AVAILABLE RECORDS below:
/-- R289, R291, R293, R324: ST, VST of FP32 lanes, VSCT and VACC on this module's memory store their bytes, defined outside the staging region of an
open window (R334), and no other: ST aligned or not, VSCT
the last lane where two name one word, VACC the sum of each lane with the line's. R422: a store whose page's copy finds the staging full is
held, and the context goes on. -/
def Obligations.StoresWriteTheirBytesOnly : Prop :=
  (∀ (s : State) (t n : Nat) (w : BitVec 27) (x : Ctx) (size : Nat), s.atInstr t n 0x05 w x → fF4 w < 4 → size = 2 ^ fF4 w →
    s.core.clean64 (x.ldAddr w) size → s.core.copiesFit 2 → s.noneWaiting → runs (.st t n w) s fun u =>
      (s.core.unstaged (gaLocal (x.ldAddr w)) size → u.core.rdBytes (gaLocal (x.ldAddr w)) size = leBytes size (x.xr (fD w)).toNat) ∧
      u.sameMemoryBut s (gaLocal (x.ldAddr w)) size ∧ u.ctx? t n = some x.next ∧
      u.sameRegsBut s (Reg.palmInstr t :: Reg.palmVector t :: storeCounters t) ∧ s.sameUnits u) ∧
  (∀ (s : State) (t n : Nat) (w : BitVec 27) (x : Ctx) (size : Nat), s.atInstr t n 0x05 w x → fF4 w < 4 → size = 2 ^ fF4 w →
    x.ldAddr w % size = 0 → s.core.clean64 (x.ldAddr w) size → s.core.mustWait (gaLocal (x.ldAddr w)) = true → s.noneWaiting →
    runs (.st t n w) s fun u =>
      u.core.cow = s.core.cow ++ [.write (gaLocal (x.ldAddr w)) (leBytes size (x.xr (fD w)).toNat) (.store t n (x.ldAddr w))] ∧
      u.sameMemory s ∧ u.ctx? t n = some x.next ∧
      u.sameRegsBut s (Reg.palmInstr t :: Reg.palmVector t :: storeCounters t) ∧ s.sameUnits u) ∧
  (∀ (s : State) (t n : Nat) (w : BitVec 27) (x : Ctx) (k : Nat), s.atInstr t n 0x10 w x → fF w = 0 → fC w = 0 →
    (x.vr (fD w)).length = 16 → k = laneCount (x.xr (fB w)) → s.core.clean64 (addr56 (x.xr (fA w))) (4 * k) → s.core.copiesFit 2 →
    s.noneWaiting →
    runs (.vst t n w) s fun u =>
      (s.core.unstaged (gaLocal (addr56 (x.xr (fA w)))) (4 * k) →
        ∀ i, i < k → u.core.rdNat (gaLocal (addr56 (x.xr (fA w))) + 4 * i) 4 = (x.lane (fD w) i).toNat) ∧
      u.sameMemoryBut s (gaLocal (addr56 (x.xr (fA w)))) (4 * k) ∧ u.ctx? t n = some x.next ∧
      u.sameRegsBut s (Reg.palmInstr t :: Reg.palmVector t :: storeCounters t) ∧ s.sameUnits u) ∧
  (∀ (s : State) (t n : Nat) (w : BitVec 27) (x : Ctx) (a : Nat → Nat), s.atInstr t n 0x1E w x → fC w = 0 → fF w = 0 →
    (x.vr (fD w)).length = 16 →
    (∀ i, i < 16 → a i = (addr56 (x.xr (fA w)) + 4 * (x.lane (fB w) i).toNat) % 2 ^ 56 ∧ a i % 4 = 0 ∧ s.core.clean64 (a i) 4) →
    s.core.copiesFit 16 → runs (.vsct t n w) s fun u =>
      (∀ i, i < 16 → s.core.unstaged (gaLocal (a i)) 4 → (∀ j, i < j → j < 16 → a j ≠ a i) →
        u.core.rdNat (gaLocal (a i)) 4 = (x.lane (fD w) i).toNat) ∧
      (∀ b, (∀ i, i < 16 → b < gaLocal (a i) ∨ gaLocal (a i) + 4 ≤ b) → u.core.rdByte b = s.core.rdByte b) ∧
      u.ctx? t n = some x.next ∧ u.sameRegsBut s (Reg.palmInstr t :: Reg.palmVector t :: storeCounters t) ∧ s.sameUnits u) ∧
  (∀ (s : State) (t n : Nat) (w : BitVec 27) (x : Ctx) (l : Nat), s.atInstr t n 0x17 w x → fB w = 0 → fC w = 0 → fF w = 0 →
    s.core.isLocal (addr56 (x.xr (fA w))) = true → l = gaLocal (addr56 (x.xr (fA w))) / 64 * 64 →
    s.core.addRefused (gaLocal (addr56 (x.xr (fA w)))) = false → s.core.windowAt (gaLocal (addr56 (x.xr (fA w)))) = none →
    s.core.mustWait (gaLocal (addr56 (x.xr (fA w)))) = false → s.core.isUe (l / 64) = false → runs (.vacc t n w) s fun u =>
      (s.core.stageAt l = none → ∀ i, i < 16 → (u.core.lineLanes l).getD i 0 = fAdd ((s.core.lineLanes l).getD i 0) (x.lane (fD w) i)) ∧
      u.sameMemoryBut s l 64 ∧ u.ctx? t n = some x.next ∧ u.core.rd Reg.addLines = s.core.rd Reg.addLines + 1 ∧ s.sameUnits u)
End of AVAILABLE RECORDS.
TASK STATEMENT:
Extract the lines above, from the first one through the one containing "s.core.clean64 (x.ldAddr w) size → s.core.copiesFit", and return only those, unchanged.

EXERCISE OUTPUT:
/-- R289, R291, R293, R324: ST, VST of FP32 lanes, VSCT and VACC on this module's memory store their bytes, defined outside the staging region of an
open window (R334), and no other: ST aligned or not, VSCT
the last lane where two name one word, VACC the sum of each lane with the line's. R422: a store whose page's copy finds the staging full is
held, and the context goes on. -/
def Obligations.StoresWriteTheirBytesOnly : Prop :=
  (∀ (s : State) (t n : Nat) (w : BitVec 27) (x : Ctx) (size : Nat), s.atInstr t n 0x05 w x → fF4 w < 4 → size = 2 ^ fF4 w →
    s.core.clean64 (x.ldAddr w) size → s.core.copiesFit 2 → s.noneWaiting → runs (.st t n w) s fun u =>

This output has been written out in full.